### Task requirements
Find the line with "(s.decideSwap i).bounds = s.bounds := by" in the entries below. Repeat it, every following line, and the line with "simp [State.requestSwap, apply_ite", exactly and with nothing added.

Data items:
theorem bounds_of_offPort {s t : State} (h : s.offPort = t.offPort) (k : s.streams = t.streams) : s.bounds = t.bounds := by
  have active : s.active = t.active := (congrArg State.active h : s.offPort.active = t.offPort.active)
  have reset : s.resetting = t.resetting := (congrArg State.resetting h : s.offPort.resetting = t.offPort.resetting)
  simp only [State.streams, Prod.mk.injEq] at k
  simp only [State.bounds, active, reset, issue_of_offPort h, k.1, k.2]

@[simp] theorem setPage_bounds (s : State) (p : Nat) (h : PageHdr) : (s.setPage p h).bounds = s.bounds := rfl

@[simp] theorem mark_bounds (s : State) (p b : Nat) : (s.mark p b).bounds = s.bounds := rfl

@[simp] theorem markIf_bounds (s : State) (c : Bool) (p b : Nat) : (s.markIf c p b).bounds = s.bounds := by
  cases c <;> rfl

@[simp] theorem setReg_bounds (s : State) (p off : Nat) (v : Word) : (s.setReg p off v).bounds = s.bounds := rfl

@[simp] theorem settleCap_bounds (s t : State) : (State.settleCap s t).bounds = t.bounds :=
  bounds_of_offLane (State.settleCap_offLane s t)

theorem foldl_bounds {α : Type} {f : State → α → State} (h : ∀ s a, (f s a).bounds = s.bounds) (l : List α) (s : State) :
    (l.foldl f s).bounds = s.bounds := foldl_keeps State.bounds f h l s

@[simp] theorem setS_shape (c : Ctx) (k : BitVec 5) (v : BitVec 64) : (c.setS k v).shape = c.shape := by
  unfold Ctx.setS; split <;> rfl

@[simp] theorem setEs_shape (c : Ctx) (k : Nat) (v : Word) : (c.setEs k v).shape = c.shape := by
  unfold Ctx.setEs; split <;> rfl

@[simp] theorem setDesc_shape (c : Ctx) (k : Nat) (d : Desc) : (c.setDesc k d).shape = c.shape := rfl

@[simp] theorem storeBusy_bounds (s : State) (p : Nat) : (s.storeBusy p).bounds = s.bounds := by
  unfold State.storeBusy
  split <;> simp

@[simp] theorem bump_bounds (s : State) (c : Ctr) (n : Nat) : (s.bump c n).bounds = s.bounds := by
  simp [State.bump, apply_ite State.bounds]

@[simp] theorem guardRaise_bounds (s : State) : s.guardRaise.bounds = s.bounds := by
  unfold State.guardRaise
  split <;> simp [apply_ite State.bounds]

@[simp] theorem raise_bounds (s : State) (cls : Nat) (r : Raises) : (s.raise cls r).bounds = s.bounds := by
  simp [State.raise, apply_ite State.bounds]

@[simp] theorem raiseNv_bounds (s : State) (cls : Nat) : (s.raiseNv cls).bounds = s.bounds := by
  simp [State.raiseNv]

@[simp] theorem modCtx_bounds (s : State) (st : Stream) {f : Ctx → Ctx} (h : ∀ c, (f c).shape = c.shape) :
    (s.modCtx st f).bounds = s.bounds := by
  cases st <;> simp [State.modCtx, Function.comp_def, h]

@[simp] theorem setMask_bounds (s : State) (k : Nat) (m : BitVec 4096) : (s.setMask k m).bounds = s.bounds := by
  simp [State.setMask, apply_ite State.bounds]

@[simp] theorem writeSlab_bounds (s : State) (h k : Nat) (bs : List Byte) :
    (s.writeSlab h k bs).bounds = s.bounds := rfl

@[simp] theorem soundHalf_bounds (s : State) (t : EccTarget) (i : Nat) : (s.soundHalf t i).bounds = s.bounds := rfl

@[simp] theorem mergeSlab_bounds (s : State) (h k : Nat) (bs : List Byte) (on : Nat → Bool) :
    (s.mergeSlab h k bs on).bounds = s.bounds := rfl

@[simp] theorem logDarn_bounds (s : State) (kind cause unit : Nat) : (s.logDarn kind cause unit).bounds = s.bounds := by
  simp [State.logDarn, apply_ite State.bounds]

@[simp] theorem arbNext_bounds (s : State) : s.arbNext.bounds = s.bounds := by
  unfold State.arbNext
  dsimp only
  repeat' split
  all_goals simp

@[simp] theorem startStruct_bounds (s : State) (x : Start) : (s.startStruct x).bounds = s.bounds := by
  unfold State.startStruct
  split <;> simp [apply_ite State.bounds]

@[simp] theorem endStruct_bounds (s : State) : s.endStruct.bounds = s.bounds := by
  simp [State.endStruct]

@[simp] theorem freeRecords_bounds (s : State) : s.freeRecords.bounds = s.bounds := by
  unfold State.freeRecords
  split
  · next r hr =>
    split <;> simp [hr]
  · simp

@[simp] theorem retireHoop_bounds (s : State) (h cause : Nat) (log : Bool) :
    (s.retireHoop h cause log).bounds = s.bounds := by
  simp [State.retireHoop, apply_ite State.bounds]

@[simp] theorem needSpareIn_bounds (s : State) (h k cause : Nat) : (s.needSpareIn h k cause).bounds = s.bounds := by
  unfold State.needSpareIn
  split
  · rfl
  · split <;> simp [apply_ite State.bounds]

@[simp] theorem hoopErr_bounds (s : State) (e : EccErr) : (s.hoopErr e).bounds = s.bounds := by
  simp [State.hoopErr, apply_ite State.bounds]

@[simp] theorem loseTarget_bounds (s : State) (t : Target) : (s.loseTarget t).bounds = s.bounds := rfl

@[simp] theorem goneOnce_bounds (s : State) : s.goneOnce.bounds = s.bounds := by
  simp [State.goneOnce]

@[simp] theorem exchanged_bounds (s : State) (p : BitVec 15) : (s.exchanged p).bounds = s.bounds := by
  simp [State.exchanged, apply_ite State.bounds]

@[simp] theorem writeTo_bounds (s t : State) (st : Stream) (f : BitVec 8) (w : Nat) (vals : List (Option Nat)) :
    (writeTo s t st f w vals).bounds = t.bounds := bounds_of_offLane (writeTo_offLane s t st f w vals)

@[simp] theorem setMslot_bounds (s : State) (i : Nat) (x : MotifSlot) : (s.setMslot i x).bounds = s.bounds := rfl

@[simp] theorem decideSwap_bounds (s : State) (i : Nat) : (s.decideSwap i).bounds = s.bounds := by
  simp [State.decideSwap, apply_ite State.bounds]

@[simp] theorem requestSwap_bounds (s : State) (i : Nat) : (s.requestSwap i).bounds = s.bounds := by
  simp [State.requestSwap, apply_ite State.bounds]

@[simp] theorem leafVerdict_bounds (s : State) (i : Nat) (b good : Bool) (reason : BitVec 4) :
    (s.leafVerdict i b good reason).bounds = s.bounds := by
  simp [State.leafVerdict, apply_ite State.bounds]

### Answer to this task
@[simp] theorem decideSwap_bounds (s : State) (i : Nat) : (s.decideSwap i).bounds = s.bounds := by
  simp [State.decideSwap, apply_ite State.bounds]

@[simp] theorem requestSwap_bounds (s : State) (i : Nat) : (s.requestSwap i).bounds = s.bounds := by
  simp [State.requestSwap, apply_ite State.bounds]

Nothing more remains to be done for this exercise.